Could you set down exactly the lines of the data below, starting at the one that holds "rfl, fun h1" and ending at the one that holds "fun _ _ => rfl⟩", both included, and only those?

[Dataset entries]
- - -

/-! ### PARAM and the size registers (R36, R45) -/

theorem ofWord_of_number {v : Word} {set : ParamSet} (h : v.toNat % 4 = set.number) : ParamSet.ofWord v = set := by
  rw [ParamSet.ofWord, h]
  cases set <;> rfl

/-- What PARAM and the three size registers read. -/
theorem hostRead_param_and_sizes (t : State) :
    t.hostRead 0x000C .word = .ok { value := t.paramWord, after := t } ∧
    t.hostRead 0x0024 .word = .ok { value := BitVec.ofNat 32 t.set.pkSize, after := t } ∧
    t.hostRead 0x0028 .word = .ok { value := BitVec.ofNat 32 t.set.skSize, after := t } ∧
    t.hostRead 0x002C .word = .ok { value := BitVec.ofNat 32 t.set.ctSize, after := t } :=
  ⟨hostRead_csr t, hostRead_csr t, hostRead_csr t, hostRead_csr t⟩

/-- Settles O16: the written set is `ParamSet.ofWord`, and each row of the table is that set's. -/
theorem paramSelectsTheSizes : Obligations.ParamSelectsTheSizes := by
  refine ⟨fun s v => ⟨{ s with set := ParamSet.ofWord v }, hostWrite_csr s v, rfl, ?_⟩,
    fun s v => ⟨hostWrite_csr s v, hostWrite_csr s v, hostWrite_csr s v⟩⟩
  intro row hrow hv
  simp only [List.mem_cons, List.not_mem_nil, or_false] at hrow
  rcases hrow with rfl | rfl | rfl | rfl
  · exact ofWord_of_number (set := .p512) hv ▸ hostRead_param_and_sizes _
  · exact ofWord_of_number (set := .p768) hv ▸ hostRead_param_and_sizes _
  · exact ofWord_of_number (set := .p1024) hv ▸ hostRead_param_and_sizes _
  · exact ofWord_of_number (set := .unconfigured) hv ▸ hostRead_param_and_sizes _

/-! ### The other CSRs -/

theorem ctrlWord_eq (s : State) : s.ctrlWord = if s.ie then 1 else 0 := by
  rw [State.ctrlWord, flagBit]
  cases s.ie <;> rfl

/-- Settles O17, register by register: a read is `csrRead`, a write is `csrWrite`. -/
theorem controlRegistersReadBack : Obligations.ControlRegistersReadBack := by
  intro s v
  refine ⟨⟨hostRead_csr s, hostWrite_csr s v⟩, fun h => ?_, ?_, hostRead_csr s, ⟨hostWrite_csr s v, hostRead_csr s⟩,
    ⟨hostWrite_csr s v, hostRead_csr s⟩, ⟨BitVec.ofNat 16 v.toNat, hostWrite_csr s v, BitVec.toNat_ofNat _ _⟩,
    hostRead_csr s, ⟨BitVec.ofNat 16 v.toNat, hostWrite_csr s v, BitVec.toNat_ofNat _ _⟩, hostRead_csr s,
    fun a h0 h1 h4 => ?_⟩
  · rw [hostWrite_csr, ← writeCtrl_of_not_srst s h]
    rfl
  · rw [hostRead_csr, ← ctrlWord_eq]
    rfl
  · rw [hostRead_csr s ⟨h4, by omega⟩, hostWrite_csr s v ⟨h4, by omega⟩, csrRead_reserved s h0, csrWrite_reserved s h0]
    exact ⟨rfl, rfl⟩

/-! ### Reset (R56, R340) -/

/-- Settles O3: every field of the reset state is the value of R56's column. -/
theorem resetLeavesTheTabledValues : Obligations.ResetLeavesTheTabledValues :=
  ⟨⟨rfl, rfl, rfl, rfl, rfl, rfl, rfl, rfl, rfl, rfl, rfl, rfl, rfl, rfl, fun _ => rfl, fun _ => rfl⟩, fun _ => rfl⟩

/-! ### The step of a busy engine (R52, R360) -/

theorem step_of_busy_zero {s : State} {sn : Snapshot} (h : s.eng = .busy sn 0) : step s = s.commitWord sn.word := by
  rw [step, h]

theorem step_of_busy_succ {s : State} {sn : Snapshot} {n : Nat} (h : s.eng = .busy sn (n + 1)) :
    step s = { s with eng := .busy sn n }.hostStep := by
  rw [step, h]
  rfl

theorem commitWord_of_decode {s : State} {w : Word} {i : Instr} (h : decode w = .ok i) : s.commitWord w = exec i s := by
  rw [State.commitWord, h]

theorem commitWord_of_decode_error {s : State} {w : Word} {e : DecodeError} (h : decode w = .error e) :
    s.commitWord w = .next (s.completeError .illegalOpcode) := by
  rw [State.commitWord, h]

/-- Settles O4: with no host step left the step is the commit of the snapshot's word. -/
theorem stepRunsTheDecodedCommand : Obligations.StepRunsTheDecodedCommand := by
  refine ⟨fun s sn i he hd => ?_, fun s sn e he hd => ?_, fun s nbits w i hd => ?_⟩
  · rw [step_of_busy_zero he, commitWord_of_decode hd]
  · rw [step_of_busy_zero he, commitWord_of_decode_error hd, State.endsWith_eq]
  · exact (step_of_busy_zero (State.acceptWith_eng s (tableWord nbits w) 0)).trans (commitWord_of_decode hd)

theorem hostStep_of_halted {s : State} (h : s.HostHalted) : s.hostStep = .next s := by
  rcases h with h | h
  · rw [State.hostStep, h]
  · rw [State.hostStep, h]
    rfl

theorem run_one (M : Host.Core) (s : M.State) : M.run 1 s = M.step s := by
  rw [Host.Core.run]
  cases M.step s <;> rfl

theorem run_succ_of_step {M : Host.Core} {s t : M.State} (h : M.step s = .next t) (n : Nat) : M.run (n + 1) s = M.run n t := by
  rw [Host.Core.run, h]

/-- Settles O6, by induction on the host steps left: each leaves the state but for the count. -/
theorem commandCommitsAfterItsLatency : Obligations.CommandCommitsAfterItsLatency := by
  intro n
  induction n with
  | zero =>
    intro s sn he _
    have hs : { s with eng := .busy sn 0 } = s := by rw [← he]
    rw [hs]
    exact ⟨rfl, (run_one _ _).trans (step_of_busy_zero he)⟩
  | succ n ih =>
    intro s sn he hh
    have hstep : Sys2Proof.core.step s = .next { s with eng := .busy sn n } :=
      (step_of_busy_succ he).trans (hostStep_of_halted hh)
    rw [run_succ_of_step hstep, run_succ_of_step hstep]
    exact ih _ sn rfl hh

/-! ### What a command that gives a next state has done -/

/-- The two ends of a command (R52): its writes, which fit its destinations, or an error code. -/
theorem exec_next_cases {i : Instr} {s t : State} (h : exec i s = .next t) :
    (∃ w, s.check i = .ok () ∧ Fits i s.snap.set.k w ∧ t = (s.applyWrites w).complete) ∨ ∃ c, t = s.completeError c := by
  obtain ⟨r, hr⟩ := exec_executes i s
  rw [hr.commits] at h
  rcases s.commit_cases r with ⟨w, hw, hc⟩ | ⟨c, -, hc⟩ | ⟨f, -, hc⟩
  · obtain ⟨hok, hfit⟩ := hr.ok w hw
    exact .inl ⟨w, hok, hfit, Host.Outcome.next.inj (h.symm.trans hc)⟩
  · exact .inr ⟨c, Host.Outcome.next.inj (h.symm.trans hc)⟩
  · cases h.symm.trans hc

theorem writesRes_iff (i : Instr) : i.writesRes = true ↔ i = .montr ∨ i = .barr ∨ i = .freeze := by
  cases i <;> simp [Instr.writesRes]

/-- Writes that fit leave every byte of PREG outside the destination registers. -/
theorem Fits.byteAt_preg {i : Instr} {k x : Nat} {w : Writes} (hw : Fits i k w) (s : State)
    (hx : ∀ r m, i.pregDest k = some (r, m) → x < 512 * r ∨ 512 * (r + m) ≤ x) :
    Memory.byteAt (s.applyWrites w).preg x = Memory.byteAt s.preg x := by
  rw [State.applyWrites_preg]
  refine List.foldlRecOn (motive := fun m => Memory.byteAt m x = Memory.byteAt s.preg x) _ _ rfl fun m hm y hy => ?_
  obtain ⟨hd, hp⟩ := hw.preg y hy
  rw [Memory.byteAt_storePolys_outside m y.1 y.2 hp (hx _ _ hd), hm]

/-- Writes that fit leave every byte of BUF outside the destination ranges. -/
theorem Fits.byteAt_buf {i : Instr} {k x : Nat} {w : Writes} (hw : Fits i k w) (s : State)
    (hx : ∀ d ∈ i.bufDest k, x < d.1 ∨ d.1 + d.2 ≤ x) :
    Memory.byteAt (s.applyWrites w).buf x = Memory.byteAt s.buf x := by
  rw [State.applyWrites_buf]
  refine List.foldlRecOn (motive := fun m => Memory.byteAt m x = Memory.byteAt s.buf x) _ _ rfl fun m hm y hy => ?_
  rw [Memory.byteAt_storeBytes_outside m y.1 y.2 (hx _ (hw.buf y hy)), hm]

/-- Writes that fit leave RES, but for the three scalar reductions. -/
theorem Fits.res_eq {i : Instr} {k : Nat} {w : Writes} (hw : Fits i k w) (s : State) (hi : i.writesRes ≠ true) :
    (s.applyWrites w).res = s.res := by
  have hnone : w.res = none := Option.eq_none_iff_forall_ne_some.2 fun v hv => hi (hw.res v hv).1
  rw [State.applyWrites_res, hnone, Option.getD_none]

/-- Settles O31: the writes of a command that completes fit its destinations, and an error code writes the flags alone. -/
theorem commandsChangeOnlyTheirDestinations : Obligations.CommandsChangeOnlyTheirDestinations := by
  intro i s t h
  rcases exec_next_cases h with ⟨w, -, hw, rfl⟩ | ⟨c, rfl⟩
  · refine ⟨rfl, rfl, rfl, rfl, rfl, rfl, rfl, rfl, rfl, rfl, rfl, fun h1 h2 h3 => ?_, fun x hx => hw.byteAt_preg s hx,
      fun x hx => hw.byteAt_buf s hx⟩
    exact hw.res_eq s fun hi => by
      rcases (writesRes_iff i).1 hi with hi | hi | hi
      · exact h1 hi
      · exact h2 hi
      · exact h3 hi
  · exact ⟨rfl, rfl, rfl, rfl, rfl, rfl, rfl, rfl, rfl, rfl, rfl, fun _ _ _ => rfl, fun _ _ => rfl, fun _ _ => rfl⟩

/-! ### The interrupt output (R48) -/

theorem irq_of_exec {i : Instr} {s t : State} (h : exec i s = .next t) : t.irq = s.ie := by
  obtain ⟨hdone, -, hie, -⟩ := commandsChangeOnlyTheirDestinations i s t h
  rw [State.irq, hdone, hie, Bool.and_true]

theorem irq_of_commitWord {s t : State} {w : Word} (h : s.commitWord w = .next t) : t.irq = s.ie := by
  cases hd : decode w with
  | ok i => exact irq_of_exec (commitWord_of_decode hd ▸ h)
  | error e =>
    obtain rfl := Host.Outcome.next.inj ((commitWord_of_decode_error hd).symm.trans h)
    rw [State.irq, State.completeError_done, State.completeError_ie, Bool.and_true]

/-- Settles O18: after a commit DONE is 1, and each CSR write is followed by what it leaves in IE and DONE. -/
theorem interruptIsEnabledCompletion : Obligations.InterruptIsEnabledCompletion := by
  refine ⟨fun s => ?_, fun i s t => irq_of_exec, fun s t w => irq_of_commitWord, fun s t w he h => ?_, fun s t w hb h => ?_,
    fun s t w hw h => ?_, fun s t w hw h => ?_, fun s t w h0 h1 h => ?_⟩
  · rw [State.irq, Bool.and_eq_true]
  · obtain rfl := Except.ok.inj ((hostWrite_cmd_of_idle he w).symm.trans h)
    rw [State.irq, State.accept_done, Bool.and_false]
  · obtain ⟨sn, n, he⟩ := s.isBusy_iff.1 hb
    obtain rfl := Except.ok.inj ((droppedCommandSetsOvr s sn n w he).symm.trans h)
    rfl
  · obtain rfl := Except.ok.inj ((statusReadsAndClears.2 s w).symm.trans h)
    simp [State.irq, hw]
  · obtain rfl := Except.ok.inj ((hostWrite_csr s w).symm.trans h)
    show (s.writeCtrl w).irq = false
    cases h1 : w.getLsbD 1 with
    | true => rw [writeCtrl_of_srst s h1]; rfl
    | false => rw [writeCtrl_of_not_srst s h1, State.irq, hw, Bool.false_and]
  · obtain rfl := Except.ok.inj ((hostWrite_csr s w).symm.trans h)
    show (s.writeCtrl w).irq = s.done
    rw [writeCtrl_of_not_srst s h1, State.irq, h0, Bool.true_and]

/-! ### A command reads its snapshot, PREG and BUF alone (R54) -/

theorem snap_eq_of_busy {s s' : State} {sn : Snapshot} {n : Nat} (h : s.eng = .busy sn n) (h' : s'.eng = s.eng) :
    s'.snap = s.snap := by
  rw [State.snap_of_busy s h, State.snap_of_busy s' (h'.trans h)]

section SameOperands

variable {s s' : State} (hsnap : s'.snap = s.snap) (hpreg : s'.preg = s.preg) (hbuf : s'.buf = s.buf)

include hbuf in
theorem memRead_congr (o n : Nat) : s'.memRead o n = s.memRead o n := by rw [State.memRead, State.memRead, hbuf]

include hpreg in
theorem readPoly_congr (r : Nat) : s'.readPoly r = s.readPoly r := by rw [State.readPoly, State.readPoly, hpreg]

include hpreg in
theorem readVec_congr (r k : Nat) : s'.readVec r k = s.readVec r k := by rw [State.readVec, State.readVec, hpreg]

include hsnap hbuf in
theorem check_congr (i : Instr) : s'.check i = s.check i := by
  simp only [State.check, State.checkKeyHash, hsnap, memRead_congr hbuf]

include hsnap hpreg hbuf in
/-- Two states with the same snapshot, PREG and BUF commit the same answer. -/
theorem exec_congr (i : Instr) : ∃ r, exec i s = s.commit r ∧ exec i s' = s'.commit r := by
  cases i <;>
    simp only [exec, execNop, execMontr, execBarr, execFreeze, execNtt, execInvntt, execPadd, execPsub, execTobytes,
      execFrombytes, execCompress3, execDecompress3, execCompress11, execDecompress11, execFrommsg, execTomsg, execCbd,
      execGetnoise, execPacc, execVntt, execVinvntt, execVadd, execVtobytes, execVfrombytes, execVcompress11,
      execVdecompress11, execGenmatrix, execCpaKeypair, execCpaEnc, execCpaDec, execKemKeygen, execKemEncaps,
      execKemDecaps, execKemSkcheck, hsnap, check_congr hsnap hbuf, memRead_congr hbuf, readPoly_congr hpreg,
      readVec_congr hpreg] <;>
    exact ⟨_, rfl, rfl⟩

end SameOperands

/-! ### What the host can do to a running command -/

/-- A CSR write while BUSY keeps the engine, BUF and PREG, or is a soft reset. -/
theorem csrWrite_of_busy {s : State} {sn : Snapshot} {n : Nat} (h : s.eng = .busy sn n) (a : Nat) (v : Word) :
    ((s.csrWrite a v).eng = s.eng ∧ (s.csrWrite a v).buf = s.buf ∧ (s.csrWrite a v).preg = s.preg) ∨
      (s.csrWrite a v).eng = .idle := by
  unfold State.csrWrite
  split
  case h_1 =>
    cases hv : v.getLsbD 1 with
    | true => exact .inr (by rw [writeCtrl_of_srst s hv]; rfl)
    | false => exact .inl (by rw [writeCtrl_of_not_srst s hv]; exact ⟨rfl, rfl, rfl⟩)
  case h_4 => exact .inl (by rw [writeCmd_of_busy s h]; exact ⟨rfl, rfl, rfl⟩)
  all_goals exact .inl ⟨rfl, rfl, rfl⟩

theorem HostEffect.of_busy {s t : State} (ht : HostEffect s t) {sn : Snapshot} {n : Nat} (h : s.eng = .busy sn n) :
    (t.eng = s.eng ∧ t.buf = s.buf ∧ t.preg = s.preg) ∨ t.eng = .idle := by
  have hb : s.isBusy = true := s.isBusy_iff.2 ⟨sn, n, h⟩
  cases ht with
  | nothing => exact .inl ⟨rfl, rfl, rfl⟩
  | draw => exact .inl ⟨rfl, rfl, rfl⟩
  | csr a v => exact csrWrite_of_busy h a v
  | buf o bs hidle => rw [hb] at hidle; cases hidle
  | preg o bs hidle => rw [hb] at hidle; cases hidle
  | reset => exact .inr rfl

- - -

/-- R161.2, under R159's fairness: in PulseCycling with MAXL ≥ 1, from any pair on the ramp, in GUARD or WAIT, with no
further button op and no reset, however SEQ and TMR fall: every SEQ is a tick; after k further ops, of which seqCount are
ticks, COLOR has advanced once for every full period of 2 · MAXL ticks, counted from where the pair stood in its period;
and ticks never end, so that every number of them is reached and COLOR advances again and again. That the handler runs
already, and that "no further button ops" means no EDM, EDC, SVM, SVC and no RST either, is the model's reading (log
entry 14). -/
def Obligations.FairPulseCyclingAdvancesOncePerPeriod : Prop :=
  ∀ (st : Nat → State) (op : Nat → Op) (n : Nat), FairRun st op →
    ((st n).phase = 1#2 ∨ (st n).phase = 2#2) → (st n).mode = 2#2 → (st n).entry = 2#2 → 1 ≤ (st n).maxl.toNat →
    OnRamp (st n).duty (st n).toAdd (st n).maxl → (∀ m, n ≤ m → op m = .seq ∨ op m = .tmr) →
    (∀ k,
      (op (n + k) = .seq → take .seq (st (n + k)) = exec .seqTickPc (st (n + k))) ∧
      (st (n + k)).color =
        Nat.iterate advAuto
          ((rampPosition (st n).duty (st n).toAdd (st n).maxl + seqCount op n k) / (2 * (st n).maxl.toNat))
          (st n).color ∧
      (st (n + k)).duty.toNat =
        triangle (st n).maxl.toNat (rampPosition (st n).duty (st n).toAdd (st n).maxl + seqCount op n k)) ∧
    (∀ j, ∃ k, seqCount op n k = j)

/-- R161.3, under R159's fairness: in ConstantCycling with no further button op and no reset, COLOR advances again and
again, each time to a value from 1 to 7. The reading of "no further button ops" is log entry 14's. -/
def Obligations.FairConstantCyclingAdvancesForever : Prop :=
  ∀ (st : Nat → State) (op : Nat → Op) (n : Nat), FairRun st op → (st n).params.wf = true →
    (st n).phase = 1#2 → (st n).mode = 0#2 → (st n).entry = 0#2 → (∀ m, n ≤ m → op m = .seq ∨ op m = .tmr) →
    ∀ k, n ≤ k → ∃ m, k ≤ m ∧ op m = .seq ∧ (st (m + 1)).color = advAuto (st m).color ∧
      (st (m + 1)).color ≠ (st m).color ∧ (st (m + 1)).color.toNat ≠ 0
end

- - -

[Output]:
  · refine ⟨rfl, rfl, rfl, rfl, rfl, rfl, rfl, rfl, rfl, rfl, rfl, fun h1 h2 h3 => ?_, fun x hx => hw.byteAt_preg s hx,
      fun x hx => hw.byteAt_buf s hx⟩
    exact hw.res_eq s fun hi => by
      rcases (writesRes_iff i).1 hi with hi | hi | hi
      · exact h1 hi
      · exact h2 hi
      · exact h3 hi
  · exact ⟨rfl, rfl, rfl, rfl, rfl, rfl, rfl, rfl, rfl, rfl, rfl, fun _ _ _ => rfl, fun _ _ => rfl, fun _ _ => rfl⟩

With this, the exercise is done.